- _What to work on_: Among the lines below, copy exactly those from the one with "(7 : Rat) < 8)" through the one with "7, 7, 9])), by", counting both ends.

- _Data provided_:
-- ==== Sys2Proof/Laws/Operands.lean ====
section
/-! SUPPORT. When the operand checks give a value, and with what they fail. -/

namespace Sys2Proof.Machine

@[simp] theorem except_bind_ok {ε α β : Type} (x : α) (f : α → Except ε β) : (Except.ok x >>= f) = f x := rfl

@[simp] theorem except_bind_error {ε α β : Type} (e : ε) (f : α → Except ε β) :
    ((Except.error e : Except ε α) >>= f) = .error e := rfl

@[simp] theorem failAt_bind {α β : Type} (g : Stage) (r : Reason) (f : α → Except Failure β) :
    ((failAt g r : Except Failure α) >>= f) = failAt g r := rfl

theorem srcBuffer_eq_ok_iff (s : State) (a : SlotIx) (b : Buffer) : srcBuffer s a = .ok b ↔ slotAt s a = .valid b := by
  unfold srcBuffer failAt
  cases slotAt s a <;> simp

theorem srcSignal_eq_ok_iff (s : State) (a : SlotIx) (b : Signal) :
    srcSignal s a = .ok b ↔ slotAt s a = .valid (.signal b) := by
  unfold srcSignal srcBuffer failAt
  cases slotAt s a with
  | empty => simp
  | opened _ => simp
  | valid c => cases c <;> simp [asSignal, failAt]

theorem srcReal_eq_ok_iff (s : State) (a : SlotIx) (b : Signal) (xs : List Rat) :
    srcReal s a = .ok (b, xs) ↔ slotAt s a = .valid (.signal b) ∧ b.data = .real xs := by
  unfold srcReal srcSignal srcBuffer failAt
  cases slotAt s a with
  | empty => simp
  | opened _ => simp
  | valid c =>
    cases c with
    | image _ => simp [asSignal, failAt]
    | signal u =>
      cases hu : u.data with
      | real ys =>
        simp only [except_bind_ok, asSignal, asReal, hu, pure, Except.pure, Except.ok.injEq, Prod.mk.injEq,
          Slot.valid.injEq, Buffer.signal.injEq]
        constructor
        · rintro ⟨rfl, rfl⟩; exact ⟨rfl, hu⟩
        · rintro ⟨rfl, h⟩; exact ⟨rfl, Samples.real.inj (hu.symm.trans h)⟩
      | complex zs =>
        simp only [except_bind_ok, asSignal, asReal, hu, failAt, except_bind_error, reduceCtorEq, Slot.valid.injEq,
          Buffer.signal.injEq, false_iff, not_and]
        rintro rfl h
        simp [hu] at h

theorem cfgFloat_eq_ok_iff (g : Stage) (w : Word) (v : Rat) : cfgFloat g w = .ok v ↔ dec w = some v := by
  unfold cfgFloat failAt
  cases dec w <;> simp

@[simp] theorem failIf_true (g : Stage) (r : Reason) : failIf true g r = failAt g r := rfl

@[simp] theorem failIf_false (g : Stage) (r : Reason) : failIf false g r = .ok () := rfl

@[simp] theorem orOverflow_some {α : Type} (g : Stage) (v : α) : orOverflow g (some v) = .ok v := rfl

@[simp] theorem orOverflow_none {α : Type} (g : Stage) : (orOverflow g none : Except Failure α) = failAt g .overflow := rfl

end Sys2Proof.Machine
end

--

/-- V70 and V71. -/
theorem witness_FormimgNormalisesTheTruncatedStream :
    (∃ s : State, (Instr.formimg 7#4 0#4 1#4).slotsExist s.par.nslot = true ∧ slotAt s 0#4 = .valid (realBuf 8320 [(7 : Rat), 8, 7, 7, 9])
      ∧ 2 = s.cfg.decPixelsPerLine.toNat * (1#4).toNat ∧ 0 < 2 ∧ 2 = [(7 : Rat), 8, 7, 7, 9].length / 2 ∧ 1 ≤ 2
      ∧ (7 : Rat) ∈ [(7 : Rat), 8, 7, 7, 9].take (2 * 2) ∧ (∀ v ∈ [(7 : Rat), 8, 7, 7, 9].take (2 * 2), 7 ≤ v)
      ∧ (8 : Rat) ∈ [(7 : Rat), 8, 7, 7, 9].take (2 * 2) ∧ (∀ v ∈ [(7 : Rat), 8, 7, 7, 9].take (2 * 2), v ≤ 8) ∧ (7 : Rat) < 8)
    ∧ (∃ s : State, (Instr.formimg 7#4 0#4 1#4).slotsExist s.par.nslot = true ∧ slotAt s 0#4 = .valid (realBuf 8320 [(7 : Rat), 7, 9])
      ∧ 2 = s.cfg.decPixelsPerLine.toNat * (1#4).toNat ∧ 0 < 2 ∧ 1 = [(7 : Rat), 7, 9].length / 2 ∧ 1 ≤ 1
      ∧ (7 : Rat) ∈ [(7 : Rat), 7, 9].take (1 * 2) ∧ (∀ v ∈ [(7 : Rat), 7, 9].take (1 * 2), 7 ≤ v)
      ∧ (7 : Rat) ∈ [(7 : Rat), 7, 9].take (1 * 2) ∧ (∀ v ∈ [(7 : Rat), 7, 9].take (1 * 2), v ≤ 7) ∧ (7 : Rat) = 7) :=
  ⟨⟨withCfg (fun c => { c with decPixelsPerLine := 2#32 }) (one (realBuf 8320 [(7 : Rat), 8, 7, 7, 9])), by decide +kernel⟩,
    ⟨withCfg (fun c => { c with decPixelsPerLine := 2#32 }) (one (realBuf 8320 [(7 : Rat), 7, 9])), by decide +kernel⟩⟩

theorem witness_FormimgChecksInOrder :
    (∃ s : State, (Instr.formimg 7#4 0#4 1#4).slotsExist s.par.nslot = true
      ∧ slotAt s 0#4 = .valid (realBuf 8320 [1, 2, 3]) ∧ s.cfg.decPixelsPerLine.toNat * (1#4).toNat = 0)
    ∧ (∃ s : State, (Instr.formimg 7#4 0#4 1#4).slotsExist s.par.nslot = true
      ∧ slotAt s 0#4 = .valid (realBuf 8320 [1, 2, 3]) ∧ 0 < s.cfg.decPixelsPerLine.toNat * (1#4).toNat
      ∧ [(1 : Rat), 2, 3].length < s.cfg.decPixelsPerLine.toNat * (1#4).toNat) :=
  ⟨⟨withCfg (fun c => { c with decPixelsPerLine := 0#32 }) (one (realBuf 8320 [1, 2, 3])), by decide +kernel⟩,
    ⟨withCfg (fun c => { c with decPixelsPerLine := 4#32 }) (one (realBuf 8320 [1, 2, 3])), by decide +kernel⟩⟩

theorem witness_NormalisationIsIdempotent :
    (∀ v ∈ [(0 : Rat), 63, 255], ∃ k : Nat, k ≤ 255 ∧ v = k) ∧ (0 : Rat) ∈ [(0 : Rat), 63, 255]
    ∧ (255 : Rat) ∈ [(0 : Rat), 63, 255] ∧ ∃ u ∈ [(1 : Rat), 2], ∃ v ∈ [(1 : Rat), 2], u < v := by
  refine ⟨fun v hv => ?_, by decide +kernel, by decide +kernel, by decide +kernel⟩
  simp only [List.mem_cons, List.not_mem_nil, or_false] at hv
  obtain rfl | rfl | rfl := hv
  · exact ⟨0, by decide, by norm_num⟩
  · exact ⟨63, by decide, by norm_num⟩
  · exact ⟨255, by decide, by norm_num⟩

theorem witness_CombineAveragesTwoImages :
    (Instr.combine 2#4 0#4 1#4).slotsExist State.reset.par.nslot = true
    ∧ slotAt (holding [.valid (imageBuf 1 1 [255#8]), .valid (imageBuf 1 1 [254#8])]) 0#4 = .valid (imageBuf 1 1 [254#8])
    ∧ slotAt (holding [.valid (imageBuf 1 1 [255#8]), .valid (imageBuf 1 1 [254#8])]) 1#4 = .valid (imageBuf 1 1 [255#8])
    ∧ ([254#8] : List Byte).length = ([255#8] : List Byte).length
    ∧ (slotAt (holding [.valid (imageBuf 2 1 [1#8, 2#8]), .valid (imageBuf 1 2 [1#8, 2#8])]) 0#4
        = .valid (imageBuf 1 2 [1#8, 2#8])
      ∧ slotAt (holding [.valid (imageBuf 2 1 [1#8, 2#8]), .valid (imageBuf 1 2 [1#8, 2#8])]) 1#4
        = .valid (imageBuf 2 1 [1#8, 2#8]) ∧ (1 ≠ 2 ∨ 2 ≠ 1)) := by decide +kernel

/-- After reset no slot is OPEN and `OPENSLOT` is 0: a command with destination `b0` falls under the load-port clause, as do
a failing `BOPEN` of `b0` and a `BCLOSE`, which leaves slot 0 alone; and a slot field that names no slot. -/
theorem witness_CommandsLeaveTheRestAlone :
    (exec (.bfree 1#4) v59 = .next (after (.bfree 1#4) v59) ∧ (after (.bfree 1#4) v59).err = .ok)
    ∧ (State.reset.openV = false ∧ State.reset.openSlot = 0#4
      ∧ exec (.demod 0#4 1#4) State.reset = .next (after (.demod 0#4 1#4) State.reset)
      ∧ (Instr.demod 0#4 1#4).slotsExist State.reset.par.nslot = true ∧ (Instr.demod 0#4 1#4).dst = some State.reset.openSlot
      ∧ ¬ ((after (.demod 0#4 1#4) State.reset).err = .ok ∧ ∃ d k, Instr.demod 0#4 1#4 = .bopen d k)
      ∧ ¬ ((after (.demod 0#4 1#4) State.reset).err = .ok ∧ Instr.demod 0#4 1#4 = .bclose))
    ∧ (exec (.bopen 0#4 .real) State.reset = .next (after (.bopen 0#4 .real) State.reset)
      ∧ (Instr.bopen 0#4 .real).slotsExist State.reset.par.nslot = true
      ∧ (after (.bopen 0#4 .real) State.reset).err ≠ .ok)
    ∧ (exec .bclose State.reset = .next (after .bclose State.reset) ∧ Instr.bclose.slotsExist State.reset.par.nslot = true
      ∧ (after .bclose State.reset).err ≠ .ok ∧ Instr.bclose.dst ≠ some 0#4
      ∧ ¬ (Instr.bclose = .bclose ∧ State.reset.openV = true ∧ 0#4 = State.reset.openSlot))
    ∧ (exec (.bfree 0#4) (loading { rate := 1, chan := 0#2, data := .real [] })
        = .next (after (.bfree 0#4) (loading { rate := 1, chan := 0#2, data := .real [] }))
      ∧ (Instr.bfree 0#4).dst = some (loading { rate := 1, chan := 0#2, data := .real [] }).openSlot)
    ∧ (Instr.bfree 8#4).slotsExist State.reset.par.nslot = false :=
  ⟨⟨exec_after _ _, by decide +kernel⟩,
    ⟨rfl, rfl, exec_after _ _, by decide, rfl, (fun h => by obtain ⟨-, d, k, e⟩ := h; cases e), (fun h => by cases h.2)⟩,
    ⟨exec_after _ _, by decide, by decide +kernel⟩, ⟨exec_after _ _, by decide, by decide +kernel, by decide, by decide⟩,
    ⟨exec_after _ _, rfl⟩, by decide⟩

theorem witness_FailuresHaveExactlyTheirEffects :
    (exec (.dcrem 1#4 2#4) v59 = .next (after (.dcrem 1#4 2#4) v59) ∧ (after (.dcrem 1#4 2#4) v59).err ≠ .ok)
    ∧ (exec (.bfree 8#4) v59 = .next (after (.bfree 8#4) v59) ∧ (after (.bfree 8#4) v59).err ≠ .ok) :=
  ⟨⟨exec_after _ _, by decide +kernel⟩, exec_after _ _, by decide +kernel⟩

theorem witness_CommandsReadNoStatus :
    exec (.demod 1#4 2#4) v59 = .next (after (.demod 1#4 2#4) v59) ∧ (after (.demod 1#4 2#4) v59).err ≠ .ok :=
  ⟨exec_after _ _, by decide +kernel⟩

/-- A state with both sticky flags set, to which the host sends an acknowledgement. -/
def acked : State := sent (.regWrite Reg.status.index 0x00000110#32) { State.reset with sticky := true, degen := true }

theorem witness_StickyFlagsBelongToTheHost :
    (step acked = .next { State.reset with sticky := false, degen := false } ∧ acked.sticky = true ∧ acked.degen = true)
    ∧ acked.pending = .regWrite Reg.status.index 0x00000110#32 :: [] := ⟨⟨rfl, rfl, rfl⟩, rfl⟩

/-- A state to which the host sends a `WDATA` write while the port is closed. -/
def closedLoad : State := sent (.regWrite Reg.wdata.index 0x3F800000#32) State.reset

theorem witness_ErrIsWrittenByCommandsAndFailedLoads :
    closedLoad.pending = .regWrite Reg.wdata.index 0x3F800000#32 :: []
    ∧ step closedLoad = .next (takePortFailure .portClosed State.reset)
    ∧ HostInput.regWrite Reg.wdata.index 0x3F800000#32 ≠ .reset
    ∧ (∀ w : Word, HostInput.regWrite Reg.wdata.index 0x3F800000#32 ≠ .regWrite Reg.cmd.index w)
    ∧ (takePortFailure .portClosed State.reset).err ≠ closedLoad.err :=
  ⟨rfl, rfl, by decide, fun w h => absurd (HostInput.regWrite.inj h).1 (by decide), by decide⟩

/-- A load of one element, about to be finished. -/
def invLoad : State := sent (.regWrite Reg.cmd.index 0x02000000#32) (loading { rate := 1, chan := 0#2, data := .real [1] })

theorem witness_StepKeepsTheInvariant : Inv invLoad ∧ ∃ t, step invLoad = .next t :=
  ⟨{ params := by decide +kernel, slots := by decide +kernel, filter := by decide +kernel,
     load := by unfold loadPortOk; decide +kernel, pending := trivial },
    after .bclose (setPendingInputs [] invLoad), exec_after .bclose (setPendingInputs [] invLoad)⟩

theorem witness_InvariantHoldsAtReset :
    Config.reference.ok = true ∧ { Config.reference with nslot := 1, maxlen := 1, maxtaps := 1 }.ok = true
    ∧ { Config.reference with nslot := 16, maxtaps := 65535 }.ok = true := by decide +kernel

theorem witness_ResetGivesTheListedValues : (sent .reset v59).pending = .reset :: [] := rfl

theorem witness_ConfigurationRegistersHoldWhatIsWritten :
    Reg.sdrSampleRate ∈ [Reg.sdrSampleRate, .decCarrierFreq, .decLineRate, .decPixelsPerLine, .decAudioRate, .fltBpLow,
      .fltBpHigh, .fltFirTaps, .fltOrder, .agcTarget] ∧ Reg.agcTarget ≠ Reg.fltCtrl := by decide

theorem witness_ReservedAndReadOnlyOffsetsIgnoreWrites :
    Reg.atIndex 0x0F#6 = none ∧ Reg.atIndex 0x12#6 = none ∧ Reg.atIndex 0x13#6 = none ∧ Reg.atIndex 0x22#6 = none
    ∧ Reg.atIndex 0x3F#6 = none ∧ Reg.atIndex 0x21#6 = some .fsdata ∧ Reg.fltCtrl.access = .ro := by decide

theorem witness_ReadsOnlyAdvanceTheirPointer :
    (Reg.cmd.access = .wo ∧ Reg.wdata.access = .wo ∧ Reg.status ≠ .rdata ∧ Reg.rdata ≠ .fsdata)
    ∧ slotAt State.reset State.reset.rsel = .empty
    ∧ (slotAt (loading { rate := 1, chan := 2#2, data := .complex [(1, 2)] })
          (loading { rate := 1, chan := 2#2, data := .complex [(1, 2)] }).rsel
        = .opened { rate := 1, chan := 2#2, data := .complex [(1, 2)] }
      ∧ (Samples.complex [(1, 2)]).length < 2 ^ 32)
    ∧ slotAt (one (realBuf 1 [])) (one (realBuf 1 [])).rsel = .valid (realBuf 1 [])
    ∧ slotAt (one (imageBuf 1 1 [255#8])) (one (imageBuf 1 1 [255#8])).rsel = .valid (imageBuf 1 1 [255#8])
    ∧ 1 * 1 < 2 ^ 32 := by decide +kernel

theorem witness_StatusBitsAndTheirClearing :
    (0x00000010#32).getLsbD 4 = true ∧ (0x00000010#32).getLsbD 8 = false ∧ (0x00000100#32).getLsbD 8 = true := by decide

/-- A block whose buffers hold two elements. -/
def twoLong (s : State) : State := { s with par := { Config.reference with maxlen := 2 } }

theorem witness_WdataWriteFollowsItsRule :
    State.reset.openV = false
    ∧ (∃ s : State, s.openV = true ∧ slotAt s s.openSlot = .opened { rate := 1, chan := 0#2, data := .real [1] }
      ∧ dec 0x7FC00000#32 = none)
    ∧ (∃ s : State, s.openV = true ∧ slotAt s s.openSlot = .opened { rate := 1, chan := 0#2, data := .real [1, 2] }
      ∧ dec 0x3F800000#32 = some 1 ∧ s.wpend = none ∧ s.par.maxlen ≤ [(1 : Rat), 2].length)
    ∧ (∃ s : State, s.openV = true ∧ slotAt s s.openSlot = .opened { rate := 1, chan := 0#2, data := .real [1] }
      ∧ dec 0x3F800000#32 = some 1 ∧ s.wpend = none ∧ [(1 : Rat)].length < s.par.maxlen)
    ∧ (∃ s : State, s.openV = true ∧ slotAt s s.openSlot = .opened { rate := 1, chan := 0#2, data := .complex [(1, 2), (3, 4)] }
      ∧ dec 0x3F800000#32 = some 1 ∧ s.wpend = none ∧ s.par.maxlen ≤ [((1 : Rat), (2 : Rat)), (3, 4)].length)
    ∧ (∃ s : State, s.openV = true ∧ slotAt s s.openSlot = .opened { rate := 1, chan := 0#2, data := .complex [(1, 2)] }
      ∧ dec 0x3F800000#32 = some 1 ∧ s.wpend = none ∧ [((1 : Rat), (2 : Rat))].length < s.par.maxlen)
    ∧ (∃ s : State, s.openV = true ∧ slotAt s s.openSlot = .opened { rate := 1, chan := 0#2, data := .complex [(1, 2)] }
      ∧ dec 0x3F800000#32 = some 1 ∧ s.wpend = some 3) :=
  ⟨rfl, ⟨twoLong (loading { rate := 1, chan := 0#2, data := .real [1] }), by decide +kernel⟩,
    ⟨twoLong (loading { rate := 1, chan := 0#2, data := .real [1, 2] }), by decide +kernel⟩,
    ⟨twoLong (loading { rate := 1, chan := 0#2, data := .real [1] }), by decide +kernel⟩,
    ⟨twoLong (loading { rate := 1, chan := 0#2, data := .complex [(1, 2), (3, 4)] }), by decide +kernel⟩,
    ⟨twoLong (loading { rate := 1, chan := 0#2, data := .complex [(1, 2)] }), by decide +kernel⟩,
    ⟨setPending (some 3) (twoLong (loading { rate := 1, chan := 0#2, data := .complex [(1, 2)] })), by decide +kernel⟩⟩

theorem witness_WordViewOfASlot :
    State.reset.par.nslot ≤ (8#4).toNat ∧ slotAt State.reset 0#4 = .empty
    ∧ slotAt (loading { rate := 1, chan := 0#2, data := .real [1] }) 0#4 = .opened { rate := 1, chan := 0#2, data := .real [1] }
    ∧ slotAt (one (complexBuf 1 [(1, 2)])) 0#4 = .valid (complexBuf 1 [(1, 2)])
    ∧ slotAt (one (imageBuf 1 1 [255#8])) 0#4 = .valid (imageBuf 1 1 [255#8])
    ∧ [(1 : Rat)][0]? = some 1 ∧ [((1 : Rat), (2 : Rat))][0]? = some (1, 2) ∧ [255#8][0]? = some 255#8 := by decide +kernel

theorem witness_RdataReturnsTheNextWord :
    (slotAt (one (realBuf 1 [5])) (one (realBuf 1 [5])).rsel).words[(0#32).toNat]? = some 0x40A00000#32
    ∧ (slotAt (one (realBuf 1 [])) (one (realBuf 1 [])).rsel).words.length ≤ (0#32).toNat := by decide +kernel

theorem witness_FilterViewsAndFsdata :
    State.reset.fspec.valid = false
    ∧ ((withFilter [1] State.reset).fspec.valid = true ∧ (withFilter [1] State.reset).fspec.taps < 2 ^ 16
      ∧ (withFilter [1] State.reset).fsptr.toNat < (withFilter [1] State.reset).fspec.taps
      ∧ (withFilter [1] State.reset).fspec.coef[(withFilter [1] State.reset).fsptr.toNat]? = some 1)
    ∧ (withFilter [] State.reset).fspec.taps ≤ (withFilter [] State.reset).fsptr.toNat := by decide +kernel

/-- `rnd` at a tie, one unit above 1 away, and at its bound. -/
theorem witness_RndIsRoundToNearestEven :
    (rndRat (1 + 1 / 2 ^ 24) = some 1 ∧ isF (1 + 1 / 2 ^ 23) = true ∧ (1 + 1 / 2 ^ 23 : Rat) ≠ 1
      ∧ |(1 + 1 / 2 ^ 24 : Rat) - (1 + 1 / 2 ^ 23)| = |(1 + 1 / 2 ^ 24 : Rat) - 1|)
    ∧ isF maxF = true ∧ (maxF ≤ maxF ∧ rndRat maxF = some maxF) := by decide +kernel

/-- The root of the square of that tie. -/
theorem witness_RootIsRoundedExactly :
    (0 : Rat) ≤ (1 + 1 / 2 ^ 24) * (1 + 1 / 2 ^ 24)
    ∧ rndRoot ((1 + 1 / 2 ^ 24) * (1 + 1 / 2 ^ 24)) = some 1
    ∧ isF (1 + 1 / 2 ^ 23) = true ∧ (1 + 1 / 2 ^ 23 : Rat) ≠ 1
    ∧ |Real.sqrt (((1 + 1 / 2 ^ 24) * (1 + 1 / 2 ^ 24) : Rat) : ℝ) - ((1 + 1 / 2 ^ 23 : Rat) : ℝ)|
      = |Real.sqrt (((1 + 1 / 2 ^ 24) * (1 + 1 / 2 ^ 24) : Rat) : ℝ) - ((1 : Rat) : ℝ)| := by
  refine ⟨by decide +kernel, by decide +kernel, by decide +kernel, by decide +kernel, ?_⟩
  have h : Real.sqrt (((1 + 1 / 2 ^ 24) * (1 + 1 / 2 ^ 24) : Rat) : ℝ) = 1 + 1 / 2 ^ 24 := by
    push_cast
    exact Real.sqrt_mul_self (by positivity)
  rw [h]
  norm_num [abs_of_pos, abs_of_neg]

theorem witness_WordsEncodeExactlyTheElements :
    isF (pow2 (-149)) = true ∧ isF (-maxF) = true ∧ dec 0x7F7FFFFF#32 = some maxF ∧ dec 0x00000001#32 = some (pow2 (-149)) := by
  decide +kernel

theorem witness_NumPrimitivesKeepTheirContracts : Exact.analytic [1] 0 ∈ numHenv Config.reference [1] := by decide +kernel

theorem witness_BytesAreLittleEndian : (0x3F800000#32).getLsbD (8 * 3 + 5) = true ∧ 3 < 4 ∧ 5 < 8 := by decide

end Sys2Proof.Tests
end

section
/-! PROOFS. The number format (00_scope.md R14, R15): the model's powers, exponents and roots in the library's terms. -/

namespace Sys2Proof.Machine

- _Reply to the exercise_:
      ∧ (8 : Rat) ∈ [(7 : Rat), 8, 7, 7, 9].take (2 * 2) ∧ (∀ v ∈ [(7 : Rat), 8, 7, 7, 9].take (2 * 2), v ≤ 8) ∧ (7 : Rat) < 8)
    ∧ (∃ s : State, (Instr.formimg 7#4 0#4 1#4).slotsExist s.par.nslot = true ∧ slotAt s 0#4 = .valid (realBuf 8320 [(7 : Rat), 7, 9])
      ∧ 2 = s.cfg.decPixelsPerLine.toNat * (1#4).toNat ∧ 0 < 2 ∧ 1 = [(7 : Rat), 7, 9].length / 2 ∧ 1 ≤ 1
      ∧ (7 : Rat) ∈ [(7 : Rat), 7, 9].take (1 * 2) ∧ (∀ v ∈ [(7 : Rat), 7, 9].take (1 * 2), 7 ≤ v)
      ∧ (7 : Rat) ∈ [(7 : Rat), 7, 9].take (1 * 2) ∧ (∀ v ∈ [(7 : Rat), 7, 9].take (1 * 2), v ≤ 7) ∧ (7 : Rat) = 7) :=
  ⟨⟨withCfg (fun c => { c with decPixelsPerLine := 2#32 }) (one (realBuf 8320 [(7 : Rat), 8, 7, 7, 9])), by decide +kernel⟩,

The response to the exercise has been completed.